Next came the soup, it was cauliflower, carrot and apple with a slice of salami and, randomly, a confectionary apple string; for all this was the stand out dish of the evening, every mouthful brough a different combination of flavours that were a wonderful symphony in ones mouth. Seriously, I can't rave enough about this, equally I can only hint at the depth of flavour - as it constantly changed it would take far too long to describe.

For the mains I opted for the Turbot and Chorizo while the others had the Beef. The Turbot was as good a piece of fish as I've had in a long time, accompanied by lentils, caperberries, a baby chorizo and a couple of sauces which I couldn't even identify but were wonderful (am I beginning to overuse that word?), the lentils were slighly underdone for my taste but didn't bring the dish down. The others enjoyed the beef, it was served with what looked like some gremolata and they reported further lemon hints coming from what they called "the white stuff", not too technically helpful but they loved it.

Until the cheese came, all conversation at the table was suspended when the dishes arrived, only to resume while waiting for the next course. I would say we fell silent in reverance at the altar of Paul Kitching, but that might be a bit too melodramatic. It was seriously good though.

Anyway, the cheese course allowed us to eat and talk, there was a great selection of 10 British and French cheeses served with porridge biscuits and a couple of others which I ignored. Can I just commend 21212 for having this as a seperate course and for having it in the correct place (jamais le sucre avant le sale).
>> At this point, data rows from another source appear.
-- ==== Sys2Proof/Laws/KeepLeg.lean ====
section
/-! SUPPORT. What the operations of Machine/Leg.lean keep (`Keeps`). -/
set_option Elab.async false
set_option linter.unusedTactic false
set_option linter.unreachableTactic false
set_option linter.unusedSimpArgs false

namespace Sys2Proof.Machine

variable {level : Bool} {o d : Dev}

theorem Keeps.stall (h : Keeps level o d)  : Keeps level o (Dev.stall d) := by
  unfold Dev.stall
  try dsimp only
  repeat' first
    | with_reducible assumption | with_reducible exact h | with_reducible apply Keeps.raise
    | with_reducible apply Keeps.addSat | with_reducible apply Keeps.setFlag | with_reducible apply Keeps.ite
    | with_reducible apply Keeps.ite1 | with_reducible apply Keeps.ite2 | with_reducible apply Keeps.foldl
    | with_reducible apply Keeps.foldl_fst | with_reducible apply Keeps.foldl_snd | simp only [Keeps.upd]
    | simp only [Keeps.updMain] | intro _ _ _ | intro _ _ | intro _ | dsimp only | split | rfl

theorem Keeps.endStall (h : Keeps level o d)  : Keeps level o (Dev.endStall d) := by
  unfold Dev.endStall
  try dsimp only
  repeat' first
    | with_reducible assumption | with_reducible exact h | with_reducible apply Keeps.raiseTo
    | with_reducible apply Keeps.setFlag | with_reducible apply Keeps.ite | with_reducible apply Keeps.ite1
    | with_reducible apply Keeps.ite2 | with_reducible apply Keeps.foldl | with_reducible apply Keeps.foldl_fst
    | with_reducible apply Keeps.foldl_snd | simp only [Keeps.upd] | simp only [Keeps.updMain] | intro _ _ _
    | intro _ _ | intro _ | dsimp only | split | rfl

theorem Keeps.sealSegment (h : Keeps level o d) (n : Nat) : Keeps level o (Dev.sealSegment d n) := by
  unfold Dev.sealSegment
  try dsimp only
  repeat' first
    | with_reducible assumption | with_reducible exact h | with_reducible apply Keeps.sign
    | with_reducible apply Keeps.record | with_reducible apply Keeps.setReg | with_reducible apply Keeps.raise
    | with_reducible apply Keeps.ite | with_reducible apply Keeps.ite1 | with_reducible apply Keeps.ite2
    | with_reducible apply Keeps.foldl | with_reducible apply Keeps.foldl_fst | with_reducible apply Keeps.foldl_snd
    | simp only [Keeps.upd] | simp only [Keeps.updMain] | intro _ _ _ | intro _ _ | intro _ | dsimp only | split | rfl

theorem Keeps.startJob (h : Keeps level o d) (n : Nat) : Keeps level o (Dev.startJob d n) := by
  unfold Dev.startJob
  try dsimp only
  repeat' first
    | with_reducible assumption | with_reducible exact h | with_reducible apply Keeps.setPair
    | with_reducible apply Keeps.record | with_reducible apply Keeps.ite | with_reducible apply Keeps.ite1
    | with_reducible apply Keeps.ite2 | with_reducible apply Keeps.foldl | with_reducible apply Keeps.foldl_fst
    | with_reducible apply Keeps.foldl_snd | simp only [Keeps.upd] | simp only [Keeps.updMain] | intro _ _ _
    | intro _ _ | intro _ | dsimp only | split | rfl

theorem Keeps.openStepRecords (h : Keeps level o d) (n : Nat) : Keeps level o (Dev.openStepRecords d n) := by
  unfold Dev.openStepRecords
  try dsimp only
  repeat' first
    | with_reducible assumption | with_reducible exact h | with_reducible apply Keeps.ite
    | with_reducible apply Keeps.ite1 | with_reducible apply Keeps.ite2 | with_reducible apply Keeps.foldl
    | with_reducible apply Keeps.foldl_fst | with_reducible apply Keeps.foldl_snd | simp only [Keeps.upd]
    | simp only [Keeps.updMain] | intro _ _ _ | intro _ _ | intro _ | dsimp only | split | rfl

theorem Keeps.freshStep (h : Keeps level o d) (n : Nat) : Keeps level o (Dev.freshStep d n) := by
  unfold Dev.freshStep
  try dsimp only
  repeat' first
    | with_reducible assumption | with_reducible exact h | with_reducible apply Keeps.setFlag
    | with_reducible apply Keeps.hingesBegin | with_reducible apply Keeps.ite | with_reducible apply Keeps.ite1
    | with_reducible apply Keeps.ite2 | with_reducible apply Keeps.foldl | with_reducible apply Keeps.foldl_fst
    | with_reducible apply Keeps.foldl_snd | simp only [Keeps.upd] | simp only [Keeps.updMain] | intro _ _ _
    | intro _ _ | intro _ | dsimp only | split | rfl

theorem Keeps.ingest (h : Keeps level o d) (n : Nat) : Keeps level o (Dev.ingest d n) := by
  unfold Dev.ingest
  try dsimp only
  repeat' first
    | with_reducible assumption | with_reducible exact h | with_reducible apply Keeps.rescaleAll
    | with_reducible apply Keeps.setReg | with_reducible apply Keeps.ite | with_reducible apply Keeps.ite1
    | with_reducible apply Keeps.ite2 | with_reducible apply Keeps.foldl | with_reducible apply Keeps.foldl_fst
    | with_reducible apply Keeps.foldl_snd | simp only [Keeps.upd] | simp only [Keeps.updMain] | intro _ _ _
    | intro _ _ | intro _ | dsimp only | split | rfl

theorem Keeps.endRerun (h : Keeps level o d) (n : Nat) : Keeps level o (Dev.endRerun d n) := by
  unfold Dev.endRerun
  try dsimp only
  repeat' first
    | with_reducible assumption | with_reducible exact h | with_reducible apply Keeps.ite
    | with_reducible apply Keeps.ite1 | with_reducible apply Keeps.ite2 | with_reducible apply Keeps.foldl
    | with_reducible apply Keeps.foldl_fst | with_reducible apply Keeps.foldl_snd | simp only [Keeps.upd]
    | simp only [Keeps.updMain] | intro _ _ _ | intro _ _ | intro _ | dsimp only | split | rfl

theorem Keeps.beginStep (h : Keeps level o d) (n : Nat) (leg : Nat) : Keeps level o (Dev.beginStep d n leg) := by
  unfold Dev.beginStep
  try dsimp only
  repeat' first
    | with_reducible assumption | with_reducible exact h | with_reducible apply Keeps.freshStep
    | with_reducible apply Keeps.openStepRecords | with_reducible apply Keeps.endRerun
    | with_reducible apply Keeps.ingest | with_reducible apply Keeps.record | with_reducible apply Keeps.ite
    | with_reducible apply Keeps.ite1 | with_reducible apply Keeps.ite2 | with_reducible apply Keeps.foldl
    | with_reducible apply Keeps.foldl_fst | with_reducible apply Keeps.foldl_snd | simp only [Keeps.upd]
    | simp only [Keeps.updMain] | intro _ _ _ | intro _ _ | intro _ | dsimp only | split | rfl

theorem Keeps.closeDigests (h : Keeps level o d) (n : Nat) : Keeps level o (Dev.closeDigests d n) := by
  unfold Dev.closeDigests
  try dsimp only
  repeat' first
    | with_reducible assumption | with_reducible exact h | with_reducible apply Keeps.ite
    | with_reducible apply Keeps.ite1 | with_reducible apply Keeps.ite2 | with_reducible apply Keeps.foldl
    | with_reducible apply Keeps.foldl_fst | with_reducible apply Keeps.foldl_snd | simp only [Keeps.upd]
    | simp only [Keeps.updMain] | intro _ _ _ | intro _ _ | intro _ | dsimp only | split | rfl

theorem Keeps.turnLeg (h : Keeps level o d) (r : LegRun) : Keeps level o (Dev.turnLeg d r) := by
  unfold Dev.turnLeg
  try dsimp only
  repeat' first
    | with_reducible assumption | with_reducible exact h | with_reducible apply Keeps.beginStep
    | with_reducible apply Keeps.residue | with_reducible apply Keeps.closeStep
    | with_reducible apply Keeps.endUpdateLeg | with_reducible apply Keeps.ite | with_reducible apply Keeps.ite1
    | with_reducible apply Keeps.ite2 | with_reducible apply Keeps.foldl | with_reducible apply Keeps.foldl_fst
    | with_reducible apply Keeps.foldl_snd | simp only [Keeps.upd] | simp only [Keeps.updMain] | intro _ _ _
    | intro _ _ | intro _ | dsimp only | split | rfl

theorem Keeps.listRecords (h : Keeps false o d) (leg : Nat) : Keeps false o (Dev.listRecords d leg) := by
  unfold Dev.listRecords
  try dsimp only
  repeat' first
    | with_reducible assumption | with_reducible exact h | with_reducible apply Keeps.record
    | with_reducible apply Keeps.setStreamFree | with_reducible apply Keeps.ite | with_reducible apply Keeps.ite1
    | with_reducible apply Keeps.ite2 | with_reducible apply Keeps.foldl | with_reducible apply Keeps.foldl_fst
    | with_reducible apply Keeps.foldl_snd | simp only [Keeps.upd] | simp only [Keeps.updFree]
    | simp only [Keeps.updMain] | intro _ _ _ | intro _ _ | intro _ | dsimp only | split | rfl

theorem Keeps.finishLeg (h : Keeps false o d) (c : Decoded) (r : LegRun) : Keeps false o (Dev.finishLeg d c r) := by
  unfold Dev.finishLeg
  try dsimp only
  repeat' first
    | with_reducible assumption | with_reducible exact h | with_reducible apply Keeps.raise
    | with_reducible apply Keeps.raiseTo | with_reducible apply Keeps.turnLeg | with_reducible apply Keeps.startJob
    | with_reducible apply Keeps.record | with_reducible apply Keeps.listRecords | with_reducible apply Keeps.complete
    | with_reducible apply Keeps.closeDigests | with_reducible apply Keeps.sealSegment
    | with_reducible apply Keeps.runPosts | with_reducible apply Keeps.settle | with_reducible apply Keeps.ite
    | with_reducible apply Keeps.ite1 | with_reducible apply Keeps.ite2 | with_reducible apply Keeps.foldl
    | with_reducible apply Keeps.foldl_fst | with_reducible apply Keeps.foldl_snd | simp only [Keeps.upd]
    | simp only [Keeps.updFree] | simp only [Keeps.updMain] | intro _ _ _ | intro _ _ | intro _ | dsimp only | split
    | rfl

theorem Keeps.legDone (h : Keeps false o d) (c : Decoded) (r : LegRun) : Keeps false o (Dev.legDone d c r) := by
  unfold Dev.legDone
  try dsimp only
  repeat' first
    | with_reducible assumption | with_reducible exact h | with_reducible apply Keeps.rejectRun
    | with_reducible apply Keeps.finishLeg | with_reducible apply Keeps.ite | with_reducible apply Keeps.ite1
    | with_reducible apply Keeps.ite2 | with_reducible apply Keeps.foldl | with_reducible apply Keeps.foldl_fst
    | with_reducible apply Keeps.foldl_snd | simp only [Keeps.upd] | simp only [Keeps.updFree]
    | simp only [Keeps.updMain] | intro _ _ _ | intro _ _ | intro _ | dsimp only | split | rfl

theorem Keeps.legMismatch (h : Keeps false o d) (c : Decoded) (peer : Nat) : Keeps false o (Dev.legMismatch d c peer) := by
  unfold Dev.legMismatch
  try dsimp only
  repeat' first
    | with_reducible assumption | with_reducible exact h | with_reducible apply Keeps.setReg
    | with_reducible apply Keeps.pageFault | with_reducible apply Keeps.raise | with_reducible apply Keeps.rejectRun
    | with_reducible apply Keeps.ite | with_reducible apply Keeps.ite1 | with_reducible apply Keeps.ite2
    | with_reducible apply Keeps.foldl | with_reducible apply Keeps.foldl_fst | with_reducible apply Keeps.foldl_snd
    | simp only [Keeps.upd] | simp only [Keeps.updFree] | simp only [Keeps.updMain] | intro _ _ _ | intro _ _
    | intro _ | dsimp only | split | rfl

theorem Keeps.dropBarriers (h : Keeps level o d)  : Keeps level o (Dev.dropBarriers d) := by
  unfold Dev.dropBarriers
  try dsimp only
  repeat' first
    | with_reducible assumption | with_reducible exact h | with_reducible apply Keeps.stray
    | with_reducible apply Keeps.ite | with_reducible apply Keeps.ite1 | with_reducible apply Keeps.ite2
    | with_reducible apply Keeps.foldl | with_reducible apply Keeps.foldl_fst | with_reducible apply Keeps.foldl_snd
    | simp only [Keeps.upd] | simp only [Keeps.updMain] | intro _ _ _ | intro _ _ | intro _ | dsimp only | split | rfl

theorem Keeps.runBarrier (h : Keeps false o d)  : Keeps false o (Dev.runBarrier d) := by
  unfold Dev.runBarrier
  try dsimp only
  repeat' first
    | with_reducible assumption | with_reducible exact h | with_reducible apply Keeps.legMismatch
    | with_reducible apply Keeps.legDone | with_reducible apply Keeps.sendControls
    | with_reducible apply Keeps.sendControl | with_reducible apply Keeps.ite | with_reducible apply Keeps.ite1
    | with_reducible apply Keeps.ite2 | with_reducible apply Keeps.foldl | with_reducible apply Keeps.foldl_fst
    | with_reducible apply Keeps.foldl_snd | simp only [Keeps.upd] | simp only [Keeps.updFree]
    | simp only [Keeps.updMain] | intro _ _ _ | intro _ _ | intro _ | dsimp only | split | rfl

theorem Keeps.switchCharts (h : Keeps level o d) (l : LegCmd) : Keeps level o (Dev.switchCharts d l) := by
  unfold Dev.switchCharts
  try dsimp only
  repeat' first
    | with_reducible assumption | with_reducible exact h | with_reducible apply Keeps.setReg
    | with_reducible apply Keeps.setPair | with_reducible apply Keeps.ite | with_reducible apply Keeps.ite1
    | with_reducible apply Keeps.ite2 | with_reducible apply Keeps.foldl | with_reducible apply Keeps.foldl_fst
    | with_reducible apply Keeps.foldl_snd | simp only [Keeps.upd] | simp only [Keeps.updMain] | intro _ _ _
    | intro _ _ | intro _ | dsimp only | split | rfl

theorem Keeps.toBarrier (h : Keeps level o d) (r : LegRun) : Keeps level o (Dev.toBarrier d r) := Keeps.upd.mpr h

end Sys2Proof.Machine
end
A pre-dessert came out of coconut and porridge infused milk, served in paper shot cups from a cute cow-shaped milk jug; this was great and fun, the flavours developed in the mouth like those of a good wine with the coconut surgiung and then ebbing to leave a delicious oatyness. Not too impressed with the paper cups though, they do look like something you'd find containing ketchup in an Ikea canteen, shot glasses would be preferable.

For dessert I had a baked custard which was flavoured with cumin and caraway and loaded with sultanas and kumquat and which was accompanied by a rasperry and linseed trifle; both dishes packed a flavourful punch that I'm still salivating over. The rest of the table enjoyed cheesecake and a firey ginger sorbet that was so well recieved I didn't get to try any of it.

We had to leave at this point, our substitute babysitter having a time limit, so we didn't have time for coffee but Katie kindly presented both my wife and mother-in-law with some bon-bons to take home. I've eaten my wife's as I'm writing this, they are unctious and mellow and could almost have converted me to dark chocolate. Fiona's going to kill me when she finds them gone.

Anyway, in summary: Restaurant 21212 is fantastic, Paul's dishes are going to challenge the culinary status-quo in Edinburgh by offering intelligent and complex flavours that excite the palate, all done with humour and a deft and skillful had. Even at Per Se, I only had one dish that made me this excited, at 21212 I had 5.

The wine list is rather good with some interesting bottles there, though I do wonder if some of the mark-ups may be more London than Edinburgh (I'm thinking of a £60 bottle of Frank Phelan here, it was only a 2005 and I'm sure the last bottle I bought at retail was £17). The staff are pretty much faultless, welcoming and attentive but informal; they are really quite knowledgeable and seem to be proud of where they work. Justifiably.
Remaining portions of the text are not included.